Bunları takip eden sayfalardaki pek çok argüman, Huntington’un “medeniyet kimliği” ve “yedi ya da sekiz [sic] büyük medeniyet arasındaki etkileşimler” olarak adlandırdığı muğlak nosyonlara dayanıyor. Bu medeniyetlerin ikisi, yani İslam ve Batı arasındaki çatışmaya büyük bir önem atfediyor. Huntington’un bu saldırgan düşünceleri, ağırlıklı olarak deneyimli Şarkiyatçı Bernard Lewis’in 1990 yılında yayımlanan, ideolojik çizgisi isminden kolaylıkla anlaşılan, “İslami Öfkenin Kökleri” adlı makalesine dayanıyor. Her iki makalede de “Batı” ve “İslam” diye adlandırılan iki devasa varlığın kişileştirilmesi pervasızca tekrarlanmış, kimlik ve kültür gibi karmakarışık meseleler bir çizgi dünyada Temel Reis ve Kabasakal acımasızca yumruklaşıyormuş ve bir taraf, her zaman daha erdemli olanı, hasımına üstün gelecekmiş gibi gösteriliyor. Elbette ne Huntington ne de Lewis, her medeniyetin iç dinamiklerini ve çeşitliliğini, veya pek çok modern kültürdeki ana mücadelenin her bir kültürün nasıl tanımlanması veya yorumlanması üzerine döndüğü gerçeğini, ya da bütün bir din veya medeniyet için varsayımsal konuşmanın büyük çapta demogoji ve büsbütün cehalet içerebileceği yolundaki pek de cazip olmayan olasılığı araştırma zahmetine katlanmamış. Hayır, onlara göre Batı Batıdır, İslam da İslam.

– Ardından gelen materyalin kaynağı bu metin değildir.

/-- A node that is down or has stopped serves no command, no message and no event but those of its always-on domain (R436, R561, R565); a
runner encoding that the specification says is never issued stops by name all the same (R149). A stop outlives every row but a device reset
and its release. -/
def Obligations.DeadNodeIgnoresCommands : Prop :=
  (∀ i s, live s = false → i.alwaysOn = false → exec i s = .next s ∨ ∃ op, exec i s = .fault (.runnerEncoding op))
  ∧ (∀ i s t, s.pw.fatal = true → i.resets = false → (∀ mode test puf, i ≠ .powerUp mode test puf) → exec i s = .next t → t.pw.fatal = true)

/-- The header checks of a command come before its wait, and its wait before its work (R445, R501, R504): a command of any verb row whose
header is refused completes with that refusal, counted; one whose wait does not hold waits, or is answered ST_RETRY_AFTER where the waiter
table is full. -/
def Parts.HeaderChecksOfCommands : Prop :=
  ∀ i c s, i.verb? = some c → live s = true → admission s c = none → (i.fills = true → AllFill s) →
    (∀ r, headerCheck s c = some r → exec i s = .next (i.after (
      let u := if hostDataRefusal s c r then noteHostDenied c s else s
      complete c r (countRefusal (vnodeOf s c) r u))))
    ∧ (headerCheck s c = none → headerWaitHolds s c.hdr = false → s.sync.waiters.length < waiterRoom → exec i s = .next (i.after (
      addWaiter c.hdr.waitObj (whoOf s c) c.hdr.waitValue.toNat c.hdr.waitTimeout.toNat (.cmd c) s)))
    ∧ (headerCheck s c = none → headerWaitHolds s c.hdr = false → waiterRoom ≤ s.sync.waiters.length → exec i s = .next (i.after (
      complete c Reply.waiterFull (bump .waiterTableFull s))))

/-- Messages, packets and words with a non-zero reserved field (R10): a PEER message is answered ST_BAD_PARAM with no effect; a PEER
acknowledgement, an ACK, a HELLO and a HEARTBEAT, which nothing answers, have none; a management request is answered ST_BAD_PARAM; and a
boot word is answered BAD_OP, as R569 gives it no code of its own (the model's choice, entry 88). -/
def Parts.ReservedFieldsAreRefused : Prop :=
  (∀ i h cls s, i.peer? = some (h, cls) → live s = true → peerTaken (takePeer h.sender s) h cls = true → h.rsv = true →
    exec i s = .next (i.after (ackPeer h stBadParam 0 (takePeer h.sender s))))
  ∧ (∀ h status fill s, live s = true → peerTaken (takePeer h.sender s) h .other = true → h.rsv = true →
    exec (.peerAck h status fill) s = .next (takePeer h.sender s))
  ∧ (∀ p s, live s = true → p.bth.malformed = false → talks s p.bth.vnode = true →
    associated s p.bth.vnode p.bth.srcNode = true → p.rsv = true → exec (.ack p) s = .next s)
  ∧ (∀ port p s, live s = true → p.rsv = true → exec (.hello port p) s = .next s)
  ∧ (∀ v sender tl p s, live s = true → p.malformed = false → talks s v = true → (assocAt s v sender tl).isSome = true → p.rsv = true →
    exec (.heartbeat v sender tl p) s = .next s)
  ∧ (∀ r clear s, Managed r [roleOperator] s → exec (.getTelemetry r clear true) s
    = .next (mgmtAnswer r stBadParam [] (countRecord r.session false s)))
  ∧ (∀ r v peer e s, Managed r [roleOperator] s → exec (.setPeerEntry r v peer e true) s
    = .next (mgmtAnswer r stBadParam [] (countRecord r.session false s)))
  ∧ (∀ s, live s = true → wordReserved s 0 = true → (let t := takeMail 0 s
    (∀ len, exec (.begin_ len) s = .next (bootAnswer 0 bootBegin resBadOp 0 (nextOffset t) t))
    ∧ (∀ len offset m, exec (.chunk len offset m) s = .next (bootAnswer 0 bootChunk resBadOp 0 (nextOffset t) t))
    ∧ exec .end_ s = .next (bootAnswer 0 bootEnd resBadOp 0 0 t)
    ∧ exec .abort s = .next (bootAnswer 0 bootAbort resBadOp 0 0 t)
    ∧ (∀ value, exec (.ping 0 value) s = .next (bootAnswer 0 bootPing resBadOp 0 value.toNat t))))

/-- A command's header checks come first (R445, R501, R504), and a reserved field that is not zero keeps what carries it from taking effect
(R10). -/
def Obligations.HeaderChecksComeFirst : Prop := Parts.HeaderChecksOfCommands ∧ Parts.ReservedFieldsAreRefused

/-- A management request whose session has a role that may not issue it is answered ST_DENIED and does nothing else (R536); a request that no
session carries does nothing. -/
def Obligations.ManagementRolesAreChecked : Prop :=
  ∀ i r roles s, i.request? = some (r, roles) → live s = true →
    (∀ x, s.mgmt.sessions.at? r.session = some x → x.role ∉ roles →
      exec i s = .next (mgmtAnswer r stDenied [] (countRecord r.session false s)))
    ∧ (s.mgmt.sessions.at? r.session = none → exec i s = .next s)

/-- Knobs change only under the CFG commands, and mode bits and status only under the rows of their owners (R26, R531, R542): outside device
reset, no other row changes the knobs, CONFIGURED, the tenancy, the debug lock, the anchors, the anchor lock, FW_STATE, FATAL or a measurement
register. -/
def Obligations.ModesChangeOnlyByTheirRows : Prop :=
  ∀ i s t, exec i s = .next t → i.resets = false →
    (t.knobs ≠ s.knobs → ∃ c, (∃ img, i = .cfgImage c img) ∨ ∃ p, i = .cfgProfile c p)
    ∧ (t.configured ≠ s.configured → ∃ c img, i = .cfgImage c img)
    ∧ (t.mgmt.tenancy ≠ s.mgmt.tenancy → i.tenancy = true)
    ∧ (t.mgmt.debugLockOpen ≠ s.mgmt.debugLockOpen → (∃ r o, i = .debugLock r o) ∨ i.tenancy = true)
    ∧ (t.mgmt.tenantAnchor ≠ s.mgmt.tenantAnchor → ∃ r d, i = .setTenantAnchor r d)
    ∧ (t.mgmt.operatorAnchor ≠ s.mgmt.operatorAnchor → ∃ o bs, i = .operatorAnchor o bs)
    ∧ (t.mgmt.anchorLock ≠ s.mgmt.anchorLock → ∃ v, i = .anchorLock v)
    ∧ (t.pw.fwState ≠ s.pw.fwState → (∃ n, i = .begin_ n) ∨ (∃ n o m, i = .chunk n o m) ∨ i = .end_
      ∨ i = .abort ∨ i = .loaderIdleTimeout)
    ∧ (t.pw.fatal ≠ s.pw.fatal → ∃ mode test puf, i = .powerUp mode test puf)
    ∧ (t.mgmt.meas ≠ s.mgmt.meas → i.tenancy = true ∨ i = .end_ ∨ (∃ mode test puf, i = .powerUp mode test puf)
        ∨ ∃ c, (∃ img, i = .cfgImage c img) ∨ ∃ p, i = .cfgProfile c p)

/-! ## Rules of the shared operations -/

/-- R498: what a signal does to a counter and an event, that a barrier takes none, when a wait holds for each kind, which WAIT_VALUE each
allows, and that a wait that holds when it is first evaluated passes at once and holds no waiter entry. -/
def Obligations.SignalsAndWaitConditions : Prop :=
  (∀ i o n who s, objAt s i = some o → o.kind = .counter → ∃ x, objAt (applySignal i n who s) i = some x ∧ x.kind = .counter
    ∧ x.value = (o.value + n) % 2 ^ 64 ∧ ∀ w ∈ (applySignal i n who s).sync.waiters, w.index = i → waitHolds x w.value = false)
  ∧ (∀ i o n who s, objAt s i = some o → o.kind = .event → o.value = 0 →
    (waitersOf s i = [] → ∃ x, objAt (applySignal i n who s) i = some x ∧ x.value = 1 ∧ x.overruns = o.overruns)
    ∧ (∀ w r, waitersOf s i = w :: r → ∃ x, objAt (applySignal i n who s) i = some x ∧ x.value = 0 ∧ x.overruns = o.overruns
      ∧ (applySignal i n who s).sync.waiters = s.sync.waiters.filter (fun y => y.id ≠ w.id)))
  ∧ (∀ i o n who s, objAt s i = some o → o.kind = .event → o.value = 1 → ∃ x, objAt (applySignal i n who s) i = some x ∧ x.value = 1
    ∧ x.overruns = min 0xFFFF (o.overruns + 1)
    ∧ counterAt (applySignal i n who s) .eventOverruns 0 = min (2 ^ 64 - 1) (counterAt s .eventOverruns 0 + 1)
    ∧ (applySignal i n who s).sync.waiters = s.sync.waiters)
  ∧ (∀ (h : CmdHeader) s o, h.signalValid = true → objAt s h.signalObj = some o → o.kind = .barrier →
    (h.waitValid = true → (objAt s h.waitObj).isSome = true) → syncFieldsBad s h = some (Reply.bad 20))
  ∧ (∀ (o : SyncObj) w, o.kind = .counter → w < 2 ^ 64 →
    (waitHolds o w = true ↔ (((o.value : Int) - (w : Int)) % 2 ^ 64).toNat < 2 ^ 63))
  ∧ (∀ (o : SyncObj) w, o.kind = .event → (waitHolds o w = true ↔ o.value = 1))
  ∧ (∀ (o : SyncObj) w, o.kind = .barrier → w < 2 ^ 48 →
    (waitHolds o w = true ↔ (((o.value : Int) - (w : Int)) % 2 ^ 48).toNat < 2 ^ 47))
  ∧ (∀ (h : CmdHeader) s o, h.waitValid = true → h.signalValid = false → 1 ≤ h.waitTimeout.toNat → h.waitTimeout.toNat ≤ 60000000 →
    objAt s h.waitObj = some o → o.failed = false →
    (syncFieldsBad s h = none ↔ o.kind = .counter ∨ (o.kind = .event ∧ h.waitValue = 0) ∨ (o.kind = .barrier ∧ h.waitValue.toNat < 2 ^ 48)))
  ∧ (∀ c s o, admission s c = none → headerCheck s c = none → c.hdr.waitValid = true → objAt s c.hdr.waitObj = some o →
    waitHolds o c.hdr.waitValue.toNat = true →
    ∃ b w x, toWork c s = some (b, w) ∧ w.sync.waiters = s.sync.waiters ∧ objAt w c.hdr.waitObj = some x
      ∧ x.value = if o.kind = .event then 0 else o.value)

/-- R436: the fields of DEV_STATUS, its reserved fields zero and every field zero at reset; and only a device reset, which its release ends,
leaves FATAL. -/
def Obligations.DevStatusFields : Prop :=
  (∀ s, s.pw.fwState < 16 → devStatus s < 2 ^ 16 ∧ devStatus s % 16 = s.pw.fwState ∧ devStatus s / 16 % 64 = 0
    ∧ (devStatus s).testBit 10 = s.configured ∧ (devStatus s).testBit 11 = decide (s.mgmt.tenancy = 2)
    ∧ (devStatus s).testBit 12 = s.mgmt.debugLockOpen ∧ (devStatus s).testBit 13 = s.vnodes.any (fun n => n.2.fenced)
    ∧ (devStatus s).testBit 14 = s.pw.brake ∧ (devStatus s).testBit 15 = s.pw.fatal)
  ∧ devStatus State.reset = 0
  ∧ (∀ i s t, s.pw.fatal = true → exec i s = .next t → t.pw.fatal = false → i.resets = true ∨ ∃ mode test puf, i = .powerUp mode test puf)

/-- R487: a full log discards its oldest record for each new one, so that every record produced is stored; the discard counts in the new
record's DROPPED_BEFORE and in EVENTS_DROPPED, and sets EVENTS_LOST; a tenant change discards every record, and EVENT_SEQ continues. -/
def Obligations.FullLogDropsItsOldest : Prop :=
  (∀ v code source payload s, ∃ e, e.code = code ∧ e.source = source ∧ e.seq = s.log.nextSeq ∧ e.timeNs = s.pw.uptime
    ∧ (logFrom v code source payload s).log.nextSeq = s.log.nextSeq + 1 ∧ (logFrom v code source payload s).log.dropped = 0
    ∧ (s.log.events.length < logRoom → (logFrom v code source payload s).log.events = s.log.events ++ [e]
      ∧ e.droppedBefore = min (2 ^ 32 - 1) s.log.dropped
      ∧ counterAt (logFrom v code source payload s) .eventsDropped 0 = counterAt s .eventsDropped 0)
    ∧ (logRoom ≤ s.log.events.length → (logFrom v code source payload s).log.events = s.log.events.drop 1 ++ [e]
      ∧ e.droppedBefore = min (2 ^ 32 - 1) (s.log.dropped + 1)
      ∧ counterAt (logFrom v code source payload s) .eventsDropped 0 = min (2 ^ 64 - 1) (counterAt s .eventsDropped 0 + 1)
      ∧ (logFrom v code source payload s).host.devError.getLsbD 2 = true))
  ∧ (∀ new tk s, ∃ e, (enterTenancy new tk (forgetLog s)).log.events = [e] ∧ e.seq = s.log.nextSeq
    ∧ e.droppedBefore = min (2 ^ 32 - 1) (s.log.dropped + s.log.events.length))

/-- Packets, command headers and frames as bytes (R7, R8, R337–R341, R349, R364, R368, R407, R440, R515): what is read from the bytes of a packet,
of each of its payloads, of a command's header, of a SYNC message and of a frame is what they were built from, with and without a tag. -/
def Parts.PacketsReadAsWritten : Prop :=
  (∀ h : MsgHead, h.rsv = false → readHead (headBytes h) = h)
  ∧ (∀ p : DataPkt, p.bth.malformed = false → (p.head.isSome = true ↔ p.bth.pktIndex = 0) → (∀ h, p.head = some h → h.rsv = false) →
    p.payload.length < 2 ^ 16 → readData p.bth.vnode p.ce (dataBytes p) = p)
  ∧ (∀ p : AckPkt, p.bth.malformed = false → p.bth.psn = 0 → p.bth.msn = 0 → p.blocks.length < 16 → p.rsv = false →
    readAck p.bth.vnode (ackPktBytes p) = p)
  ∧ (∀ p : HelloPayload, p.rsv = false → readHello (helloBytes p) = p)
  ∧ (∀ p : HeartbeatPayload, p.rsv = false → p.malformed = false → readHeartbeat (heartbeatBytes p) = p)
  ∧ (∀ h : CmdHeader, h.rsv = [] → (cmdBytes h).length = 64 ∧ readCmd ⟨cmdBytes h, []⟩ = h)
  ∧ (∀ index fromIndex value tag, value < 2 ^ 64 → syncReads 1 index 0 value tag false (syncBytes 1 index 0 value tag) = true
    ∧ (value < 2 ^ 48 → syncReads 2 index fromIndex value 0 false (syncBytes 2 index fromIndex value 0) = true
      ∧ syncReads 3 index fromIndex value 0 false (syncBytes 3 index fromIndex value 0) = true))
  ∧ (∀ (h : FrameHead) mac sender an pn n content icv, icv.length = 16 →
    etherContent (etherFrame h (secTag mac sender an pn) n (content ++ icv)) = content)
  ∧ (∀ (h : FrameHead) pfx dst sender an pn key content, h.srcIp.length = 16 → h.dstIp = ipAddress pfx dst →
    frameKindOf pfx (sealedFrame h sender an pn key content)
      = .macsec true dst (BitVec.ofNat 16 (0xC000 + h.entropy.toNat * 256 + h.srcQpn.toNat % 256)) h.udpPort an sender
        (BitVec.ofNat 32 (pn.toNat % 2 ^ 32)))
  ∧ (∀ pfx s port, frameKindOf pfx (helloFrame s port) = .hello)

Huntington, politika üreten Batılı çevreler için üstesinden gelinmesi gereken temel sorunun, Batının diğerlerinden, özellikle İslam’dan daha güçlü olmasını ve kendini onlardan korumasını garantilemek olduğunu söylüyor. Daha rahatsız edici olan şey ise, onun sıradan bağlılıklardan ve gizli sadakatlerden arınmış fildişi bir kuleden tüm dünyayı gözetleyen bakış açısının doğru olduğuna dair varsayımdır. Sanki herkes telaş içinde onun çoktan keşfettiği cevabı arıyor. Gerçekte Huntington bir ideologtur ve “medeniyetleri” ve “kimlikleri” olmadıkları şekilde göstermek isteyen birisidir. “Medeniyetler” ve “kimlikler”, sanki yüzyıllar boyunca tarihin sadece din savaşlarından ve emperyal fetihlerden ibaret bir tarih değil, bir değiş-tokuş, karşılıklı döllenme ve paylaşımların da tarihi olmasını olanaklı kılan ve insanlık tarihine hayat veren sayısız akım ve karşı akım tarafından bir kenara süpürülmüş, rafa kaldırılmış veya mühürlenmiş topluluklardır..Bu çok da görünür olmayan tarih, “medeniyetler çatışması” tezinin gerçeklik olduğunu iddia ettiği, gülünç bir şekilde sıkışmış ve büzüşmüş bir savaşlar tarihini vurgulama telaşı içinde görmezden geliniyor. Huntington 1996 yılında yayınlanan aynı isimli kitabında, iddiasını biraz daha ince bir şekilde ve çok daha fazla dipnotla öne sürmeye çalışmış olsa da, yaptığı tek şey, ne yazık ki kendi kafasını daha da karıştırmak, beceriksiz yazar ve kaba saba bir düşünür olduğunu gözler önüne sermek oldu.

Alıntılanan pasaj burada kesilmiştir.